I guess we are trying to workout if it's worth bringing it or selling it and buying when we get there?

Advice very much welcome!


----------



## topcat83 (Apr 16, 2009)

hopers7 said:


> Hi,
> 
> I was wondering if anyone had any information about inspection and potential cleaning fees. We have just been looking through our garage to see what we may/may not bring with us....on the not sure list are:
> 1. Plastic garden furniture
> ...


Hi there

I'd bring your tools - hubby regretted leaving so many of his behind. 
Ditto bikes. 

You can get very reasonably priced tools in Bunnings & Mitre 10 though.

For the others, you can bring them - but you will find some good value garden furniture (not sure about patio heaters - never bought one!) in Bunnings or Mitre 10. And you will be amazed at the size of the barbecues you can buy. They even come with the kitchen sink!

Whatever you bring from the garden/shed, make sure it is cleaned very well - no mud, grass or seeds anywhere. You should wash them down with a special cleaner, but we used detergent first the a dash of dettol in the water - the goods were opened (they will be) and they passed OK.

Obviously not so practical for tools, but again make sure they are generally clean with nothing but a bit of clean oil for lubrication. After washing the bikes thoroughly I expect a spray of a clean oil on various bits wouldn't be unacceptable either.

And label the boxes they are in clearly so they are easy to identify for inspection.


----------



## hopers7 (Mar 31, 2012)

topcat83 said:


> Hi there
> 
> I'd bring your tools - hubby regretted leaving so many of his behind.
> Ditto bikes.
> ...


Great thanks for the advice!


----------



## carosapien (Oct 16, 2011)

Bring it all, there's nothing there that's difficult to clean yourself and you'll regret it if you leave anything behind.

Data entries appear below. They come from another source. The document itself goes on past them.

/-- PART STATUS gives the ring state, permit, address and reply count, the contexts and blind passage, the spin and head states, the free strips and FREE slots, the arming queue, the rejudge engine and the notices, and changes nothing; the ring state it gives is never ACTIVE, since the frame that carries it closes after the turn, release or cut that it found (R191, log entry 3). COUNTERS READ gives the eight ring counters, a TURN_CUT of its own frame among them, and the slip count; COUNTERS CLEAR gives the same and then sets them to 0. -/
def Obligations.StatusAndCountersAreRead : Prop :=
  ∀ (s : State) (h : Header),
    let counters := s.frameIn.ring.counters.toList.flatMap (le 2) ++ le 2 s.tracker.slips
    ((s.ring.state = .active → s.ring.phase ≠ .none) → s.frameIn.ring.state ≠ .active) ∧
    (s.Admits h rowPartStatus → s.tracker.contexts.length ≤ 2 →
      exec (.partStatus h) s = .next (s.frameIn.answered h 0x62 .done
        (le 1 s.frameIn.ring.state.code ++ [if s.frameIn.ring.permit then 1 else 0, s.ring.address] ++
          le 1 s.ring.replies.length ++ le 1 s.tracker.contexts.length ++
          (match s.tracker.contexts with
            | [] => [0, 0, 0, 0]
            | [c] => le 1 c.slot ++ [if c.role = .measuring then 2 else 3, 0, 0]
            | c :: d :: _ => le 1 c.slot ++ [if c.role = .measuring then 2 else 3] ++ le 1 d.slot ++
                [if d.role = .measuring then 2 else 3]) ++
          [if s.tracker.blind then 1 else 0, if s.tracker.spin = .synced then 1 else 0] ++
          (s.heads.toList.flatMap fun p => le 1 p.state.code) ++ le 2 s.freeStrips ++
          le 1 (slotOrder.countP fun i => decide ((s.slot i).state = .free)) ++ le 1 s.armQueue.length ++
          (match s.engine with
            | none => [0, 0, 0, 0]
            | some run => [1] ++ le 1 run.slot ++ le 2 run.reached) ++
          le 2 ((List.finRange 11).map fun k : Fin 11 => if s.notices.entries[k].pending then 2 ^ k.val else 0).sum ++
          le 2 s.notices.mask.toNat ++ [if s.notices.attention then 1 else 0]))) ∧
    (s.Admits h rowCountersRead →
      exec (.countersRead h) s = .next (s.frameIn.answered h 0x63 .done counters)) ∧
    (s.Admits h rowCountersClear →
      exec (.countersClear h) s = .next (State.answered { s.frameIn with
        ring := { s.frameIn.ring with counters := Vector.replicate 8 0 }
        tracker := { s.tracker with slips := 0 } } h 0x64 .done counters))

/-! ## Restart -/

/-- RESTART from address 1, to the part or broadcast: every record is FREE in generation 0 with both lists empty and every strip free; the tracker loses passages, spin and slips but keeps settings and advance count, a lit ENTRY line being a new candidate; enabled ports are IDLE and every port's queue, counters and expectation are emptied; counts of the materials are 0; the engine is idle; other replies, ring counters and notices are gone; settings and tables keep their values; and the one reply is queued. An idle head line stays idle (log entry 13). A RESTART that finds 16 replies queued is shed (FullReplyQueueSheds). -/
def Obligations.RestartRestoresBlocks : Prop :=
  ∀ (s : State) (h : Header), h.source = 1 → h.dest = 0 ∨ h.dest = s.ring.address → s.ring.replies.length < 16 →
    ∃ t : State, exec (.restart h) s = .next t ∧
      (∀ i, t.slot i = Record.free 0) ∧ t.armQueue = [] ∧ t.completion = [] ∧ t.template = s.template ∧
      t.tracker = { s.tracker with
        entry := .dark, candidate := if s.tracker.raw = .lit then some s.tracker.advance else none
        stallTimer := .stopped, spinCount := 0, spin := .unsynced, spinTimer := .stopped, slips := 0, contexts := []
        blind := false } ∧
      (∀ p, t.head p = { s.head p with
        state := if (s.head p).state = .disabled then .disabled else .idle
        queue := [], expected := none, silenceTimer := .stopped, counters := Vector.replicate 14 0
        line := if (s.head p).line = .idle then .idle else .ignoring
        ready := decide ((s.head p).state ≠ .disabled ∧
          ((s.head p).settings.mode = .drop ∨ 0 < (s.head p).settings.depth)) }) ∧
      t.pointer.val + 1 = 6 ∧ (∀ g, t.material g = { s.material g with refs := 0 }) ∧ t.freeStrips = 4096 ∧
      t.eviction = s.eviction ∧ t.limits = s.limits ∧ t.engine = none ∧
      t.ring = { s.frameIn.ring with
        counters := Vector.replicate 8 0
        replies := [{ dest := 1, source := s.ring.address, code := 0x65, tag := h.tag, outcome := .done, body := []
                      effect := .none }] } ∧
      t.notices = { s.notices with
        entries := Vector.replicate 11 { pending := false, count := 0, subject := .none }, attention := false } ∧
      t.pending = s.pending ∧ t.ringIn = s.ringIn

/-! ## What every step keeps -/

/-- Every step keeps the lines and timers following the state, and the candidate edge following the ENTRY level. -/
def Obligations.StepKeepsLinesFollowing : Prop :=
  ∀ s t : State, LinesFollow s → CandidateFollows s → step s = .next t → LinesFollow t ∧ CandidateFollows t

/-- Every step keeps the free strips and the strips of all records together at 4,096, and FREE records without strips; the links of the shell table rule out states that no run reaches. -/
def Obligations.StepKeepsPoolWhole : Prop :=
  ∀ s t : State, TableLinked s → PoolConserved s → step s = .next t → PoolConserved t

/-- Every step keeps the bounds of queues, lists and counters. -/
def Obligations.StepKeepsBounds : Prop :=
  ∀ s t : State, Bounded s → step s = .next t → Bounded t

/-- Every step keeps the links of the shell table with the tracker, the rejudge engine and the material table. -/
def Obligations.StepKeepsTableLinked : Prop :=
  ∀ s t : State, TableLinked s → step s = .next t → TableLinked t

/-- Every step keeps every zone list in order, each zone more than one station past the one before. -/
def Obligations.StepKeepsZonesInOrder : Prop :=
  ∀ s t : State, ZonesInOrder s → step s = .next t → ZonesInOrder t

/-- Every step keeps the ring port sound: a phase of a turn exactly in ACTIVE, an address of 2 or above, and a station table without address 0, 1 or a repeated one. -/
def Obligations.StepKeepsRingSound : Prop :=
  ∀ s t : State, RingSound s.ring → step s = .next t → RingSound t.ring

/-- The state after reset meets every invariant. -/
def Obligations.ResetMeetsInvariants : Prop :=
  LinesFollow State.reset ∧ CandidateFollows State.reset ∧ PoolConserved State.reset ∧ Bounded State.reset ∧
    TableLinked State.reset ∧ ZonesInOrder State.reset ∧ RingSound State.reset.ring

/-! ## Frames -/

/-- The frame of every well-formed request, broadcast and POLL, stuffed and closed as it is sent, is received bit by bit after a delimiter as one closed frame with its content and nothing else, and, at the part's address or broadcast, is read back as the command it carries, with every operand. -/
def Obligations.FramesReadBackAsCommands : Prop :=
  ∀ (i : Instr) (address : Byte) (octets : List Byte), i.wellFormed = true → commandFrame i = some octets →
    octets.length ≤ 256 → (∀ h code body, requestOctets i = some (h, code, body) → h.dest = address ∨ h.dest = 0) →
    (∀ dest source, i = .poll dest source → dest = address ∨ dest = 0) →
    Receiver.atDelimiter.feed (stuff 0 (bitsOf octets) ++ delimiter) =
      (Receiver.atDelimiter, [.closed (bitsOf octets)]) ∧
    frameCommand address (bitsOf octets) = i
end

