theorem amend_linked (f : AmendFields) (i : Fin Config.slots) (s : State) (live : (s.slot i).state ≠ .free)
    (linked : TableLinked s) : TableLinked (amend f i s).1 := by
  unfold amend
  split
  · exact linked
  · split
    · exact linked
    · split
      · exact linked
      · rename_i passes
        have record : ((s.moveRef (s.slot i).shell.grade (AmendFields.newGrade f (s.slot i).shell.grade)).modSlot i
            fun r => r.amended f).slot i = (s.slot i).amended f := by rw [modSlot_slot_same, moveRef_slot]
        have state : ((s.slot i).amended f).state = (s.slot i).state := by rw [amended_eq]
        have grade : ((s.slot i).amended f).shell.grade = AmendFields.newGrade f (s.slot i).shell.grade := by
          rw [amended_eq]; rfl
        refine linked_update (i := i) linked (fun j apart => ?_) ?_
          (passagesSound_congr (passagesSound_of_linked linked) (by simp) (by simp) (by simp)) ?_
          (fun _ id is j apart live_j => ?_) (fun g => ?_)
          (moveRef_defined linked.refs.defined (newGrade_defined passes))
        · refine .of_fields ?_ (by simp) (by simp) (by simp) (by simp)
          rw [modSlot_slot_other _ _ _ _ (Ne.symm apart), moveRef_slot]
        · refine (slotLinked_of_linked linked i).restyled live (by simp) (by simp) (by simp) (by simp) ?_
          rw [record, amended_eq]
        · obtain ⟨once, short, completedOnce⟩ := listsSound_of_linked linked
          exact ⟨by simpa using once, by simpa using short, by simpa using completedOnce⟩
        · rw [record, amended_shellId] at is
          cases carried : f.shellId with
          | none => exact id_unshared linked live id (by simpa [carried] using is) j apart live_j
          | some v =>
            have same : v = id := by simpa [carried] using is
            exact same ▸ idHeld_false ((amendFault_none passes).1 v carried) (by simpa using apart) live_j
        · rw [record, names_live live, names_live (state ▸ live), grade]
          exact moveRef_counts (refs_pos linked live) _ g

end Sys2Proof.Proofs

/-! SUPPORT. The material commands, holding and retiring, the rejudge engine, RESTART and POWER_ON keep the links of the shell table. -/

namespace Sys2Proof.Proofs

open Sys2Proof.Machine Sys2Proof.Laws

/-! ## Material entries without references -/

/-- A change of the fields of an entry without references keeps the links. -/
theorem setMaterial_linked {s : State} (linked : TableLinked s) {g : Fin Config.materials}
    (unused : ¬0 < (s.material g).refs) (fields : Option MaterialFields) :
    TableLinked (s.setMaterial g { s.material g with fields }) := by
  have lists := listsSound_of_linked linked
  have same : ∀ i, SameAt s (s.setMaterial g { s.material g with fields }) i := fun i =>
    .of_fields rfl .rfl .rfl rfl rfl
  refine linked_update (i := 0) linked (fun j _ => same j) ((same 0).linked (slotLinked_of_linked linked 0))
    (passagesSound_of_linked linked : PassagesSound s.tracker) ⟨lists.once, lists.short, lists.completedOnce⟩
    (fun live id is j apart live_j => id_unshared linked live id is j apart live_j) (fun q => ?_) fun q some => ?_
  · rw [setMaterial_material]
    split
    · rename_i is
      subst is
      rfl
    · rfl
  · rw [setMaterial_material] at some ⊢
    split at some
    · exact absurd some unused
    · rename_i isnt
      rw [if_neg isnt]
      exact linked.refs.defined q some

theorem materialWrite_linked (entry : Byte) (f : MaterialValues) (s : State) (linked : TableLinked s) :
    TableLinked (materialWrite entry f s).1 := by
  unfold materialWrite
  split
  · exact linked
  · split
    · exact linked
    · rename_i unused
      split
      · exact linked
      · exact setMaterial_linked linked unused _

theorem materialClear_linked (entry : Byte) (s : State) (linked : TableLinked s) :
    TableLinked (materialClear entry s).1 := by
  unfold materialClear
  split
  · exact linked
  · split
    · exact linked
    · rename_i unused
      exact setMaterial_linked linked unused none
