-- ==== Sys2Proof/Config.lean ====
section
/-! DEFINITION. What an implementation fixes when the hardware is built (R7, R25), and the free values.
The constants of R8 and the default values of R7 stand in Machine/Constants.lean. -/

namespace Sys2Proof.Config

/-- `EXP_RULE` of R7 and R125: how the encoder reads "fits within `0xFF << exponent`". -/
inductive ExpRule where
  | bitspan
  | numericLe
deriving DecidableEq, Repr

/-- `ROUND_TIE` of R7 and R147: what the resampler does with a value exactly half way between two integers. -/
inductive RoundTie where
  | halfUp
  | halfAway
  | halfEven
deriving DecidableEq, Repr

/-- `KERNEL` of R7 and R9: this hardware has the linear kernel and no other (log entry 20). -/
inductive Kernel where
  | linear
deriving DecidableEq, Repr

/-- The parameters of R7: fixed when the hardware is built, no request can change them (R25). -/
structure Build where
  /-- `RATE_W`: the width in bits of the signed fields `in_rate` and `out_rate` (R7, R68). -/
  rateW       : Nat
  /-- `LEN_W`: the width in bits of the unsigned fields `in_len` and `out_len` (R7, R68, R69). -/
  lenW        : Nat
  /-- `MAX_IN_BYTES`: the largest `in_len` the implementation accepts (R7, R80). -/
  maxInBytes  : Nat
  /-- `MAX_OUT_BYTES`: the largest `out_len` the implementation can produce (R7, R80). -/
  maxOutBytes : Nat
  expRule     : ExpRule
  roundTie    : RoundTie
  kernel      : Kernel
deriving DecidableEq, Repr

/-- FREE VALUE. What a read at an offset outside the frame would give: R41 says that such a read cannot happen
and has no defined result. No body, so nothing can be proved of it (log entry 15, safe). -/
opaque outsideFrame : Nat → Byte

/-- FREE VALUE. The exponent for a biased magnitude that fits no exponent of 0 to 7: R124 and R125 exclude it
(the biased magnitude is at most 8191), so the spec gives it no value (log entry 15, safe). -/
opaque unfitExponent : Nat → Nat

end Sys2Proof.Config
end

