-- ==== Sys2Proof/Machine/Resample.lean ====
section
/-! DEFINITION. RESAMPLE (R140, 43_resample.md): linear interpolation in exact rational arithmetic (R142, R149).
A rational is its integer numerator over the fixed denominator `out_rate`. -/

namespace Sys2Proof.Machine

/-- `floor(num / d + 1/2)` (R147): the nearest integer, a tie going up. -/
def roundUp (num : Int) (d : Nat) : Int := (2 * num + d) / (2 * d)

/-- `num / d` is exactly half way between two integers (R147). -/
def isTie (num : Int) (d : Nat) : Bool := decide ((2 * num) % (2 * d) = d)

/-- `Round(num, d)` (R147), under each tie rule. -/
def roundQuotient (tie : Config.RoundTie) (num : Int) (d : Nat) : Int :=
  match tie with
  | .halfUp => roundUp num d
  | .halfAway => num.sign * roundUp num.natAbs d
  | .halfEven => if isTie num d ∧ roundUp num d % 2 = 1 then roundUp num d - 1 else roundUp num d

/-- `floorIdx` (R142, R143). -/
def floorIdx (i inRate outRate : Nat) : Nat := i * inRate / outRate

/-- `ceilIdx` (R144): the next sample, held at the last one. -/
def ceilIdx (n f : Nat) : Nat := min (f + 1) (n - 1)

/-- The numerator of `frac` over `out_rate` (R145). -/
def fracNum (i inRate outRate : Nat) : Nat := i * inRate % outRate

/-- The numerator of the interpolated value over `out_rate` (R146). -/
def interpolate (a b : Int) (r outRate : Nat) : Int := a * outRate + (b - a) * r

/-- Output sample `i` of the linear kernel (R140, R142 to R147). -/
def linearSample (tie : Config.RoundTie) (f : Frame) (inRate outRate i : Nat) : Int :=
  let lo := floorIdx i inRate outRate
  let hi := ceilIdx (f.length / 2) lo
  roundQuotient tie (interpolate (pcmRead f lo) (pcmRead f hi) (fracNum i inRate outRate) outRate) outRate

/-- Output sample `i` by the kernel of the build (R9, R164). -/
def kernelSample (b : Config.Build) (f : Frame) (inRate outRate i : Nat) : Int :=
  match b.kernel with
  | .linear => linearSample b.roundTie f inRate outRate i

/-- `Resample` (R140). -/
def resampleFrame (b : Config.Build) (f : Frame) (inRate outRate : Nat) : Frame :=
  pcmFrame (outputSamples (f.length / 2) inRate outRate) fun i => kernelSample b f inRate outRate i

/-- RESAMPLE (R140). An odd `in_len` ends in ODD_LENGTH (R156), a rate that is not positive in BAD_RATE (R157). -/
def execResample (q : Operands) (s : State) : StepOut :=
  complete (.resample q) (fun _ => resampleFrame s.build q.frame (rateHz s.build q.inRate) (rateHz s.build q.outRate)) s

end Sys2Proof.Machine
end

The tools may be cheaper in the DIY stores but you'll find the quality isn't as good and the range is more limited than you're used to.

The most expensive DIY product has the be paint, for what you pay for it you'd think it contained gold flakes 

Once you arrive don't buy anything new, especially BBQs. Get your stuff from the auction site Trade Me....there's always people leaving and selling up households.


----------



## hopers7 (Mar 31, 2012)

carosapien said:


> Bring it all, there's nothing there that's difficult to clean yourself and you'll regret it if you leave anything behind.
> 
> The tools may be cheaper in the DIY stores but you'll find the quality isn't as good and the range is more limited than you're used to.
> 
> ...


Great, thanks for the advice, good thinking re: bbqs etc on auction sites...thanks again.


----------